Security Researchers Detail New 'BlindSide' Speculative Execution Attack

"Security researchers from Amsterdam have publicly detailed 'BlindSide' as a new speculative execution attack vector for both Intel and AMD processors," reports Phoronix:BlindSide is self-described as being able to "mount BROP-style attacks in the speculative execution domain to repeatedly probe and derandomize the kernel address space, craft arbitrary memory read gadgets, and enable reliable exploitation. This works even in face of strong randomization schemes, e.g., the recent FGKASLR or fine-grained schemes based on execute-only memory, and state-of-the-art mitigations against Spectre and other transient execution attacks." From a single buffer overflow in the kernel, researchers claim three BlindSide exploits in being able to break KASLR (Kernel Address Space Layout Randomization), break arbitrary randomization schemes, and even break fine-grained randomization.

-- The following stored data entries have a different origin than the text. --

-- ==== Sys2Proof/Machine/Modulator.lean ====
section
/-! DEFINITION. The biphase-mark modulator: `SMP.OUT` and `MOD.CELL` (spec/42_modulator.md). -/

namespace Sys2Proof.Machine

/-- `MOD.CELL` (42 R171): the length of the cell, the carried remainder, and the transition at its start. -/
def modCell (s : State) : State :=
  let t := s.mod.macc.toNat + s.rateA
  s.putMod
    { s.mod with
      mlen := BitVec.ofNat 32 (t / s.rateB)
      macc := BitVec.ofNat 18 (t % s.rateB)
      mlvl := !s.mod.mlvl }

/-- The mid-cell transition of a 1 (42 R170, R175). -/
def midToggle (s : State) : State :=
  if s.mod.mbits.getLsbD s.mod.mbit.toNat = true ∧ s.mod.mpos.toNat = s.mod.mlen.toNat / 2 then
    s.putMod { s.mod with mlvl := !s.mod.mlvl }
  else s

/-- `+AMPL` when `MLVL = 1`, `−AMPL` when `MLVL = 0` (42 R173). -/
def sampleOf (mlvl : Bool) : Sample :=
  if mlvl then BitVec.ofNat 16 Config.ampl else -(BitVec.ofNat 16 Config.ampl)

/-- The end of a sample: `MPOS` moves on, at the end of a cell `MBIT` does, and after bit 79 the frame is
complete (42 R170). -/
def advanceSample (s : State) : State :=
  let pos := s.mod.mpos + 1
  if pos = s.mod.mlen then
    if s.mod.mbit.toNat = 79 then s.putMod { s.mod with mpos := 0, mbit := 0, mact := false }
    else s.putMod { s.mod with mpos := 0, mbit := s.mod.mbit + 1 }
  else s.putMod { s.mod with mpos := pos }

/-- The part of `SMP.OUT` that produces a sample of the frame in progress (42 R170). -/
def emitSample (s : State) : State :=
  let s := if s.mod.mpos = 0 then modCell s else s
  let s := midToggle s
  (advanceSample s).putRet (some (.sample (sampleOf s.mod.mlvl)))

/-- `SMP.OUT` (42 R170, R176). -/
def smpOut (s : State) : State :=
  if s.run.runEmit = false then s.putRet (some (.sample 0))
  else if s.mod.mact = true then emitSample s
  else if s.enOut = false then (emitStop s).putRet (some (.sample 0))
  else emitSample (emitNext s)

/-! ## The meanings -/

/-- `SMP.OUT` (42 R170). -/
def execSmpOut (s : State) : Host.Outcome State Fault Refusal := .next (smpOut s)

/-- `MOD.CELL` (42 R171). -/
def execModCell (s : State) : Host.Outcome State Fault Refusal := .next (modCell s)

end Sys2Proof.Machine
end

There's more information on the researcher's web site, and they've also created an informational video. And here's a crucial excerpt from their paper shared by Slashdot reader Hmmmmmm:In addition to the Intel Whiskey Lake CPU in our evaluation, we confirmed similar results on Intel Xeon E3-1505M v5, XeonE3-1270 v6 and Core i9-9900K CPUs, based on the Skylake, KabyLake and Coffee Lake microarchitectures, respectively, as well as on AMD Ryzen 7 2700X and Ryzen 7 3700X CPUs, which are based on the Zen+ and Zen2 microarchitectures. Overall, our results confirm speculative probing is effective on a modern Linux system on different microarchitectures, hardened with the latest mitigations.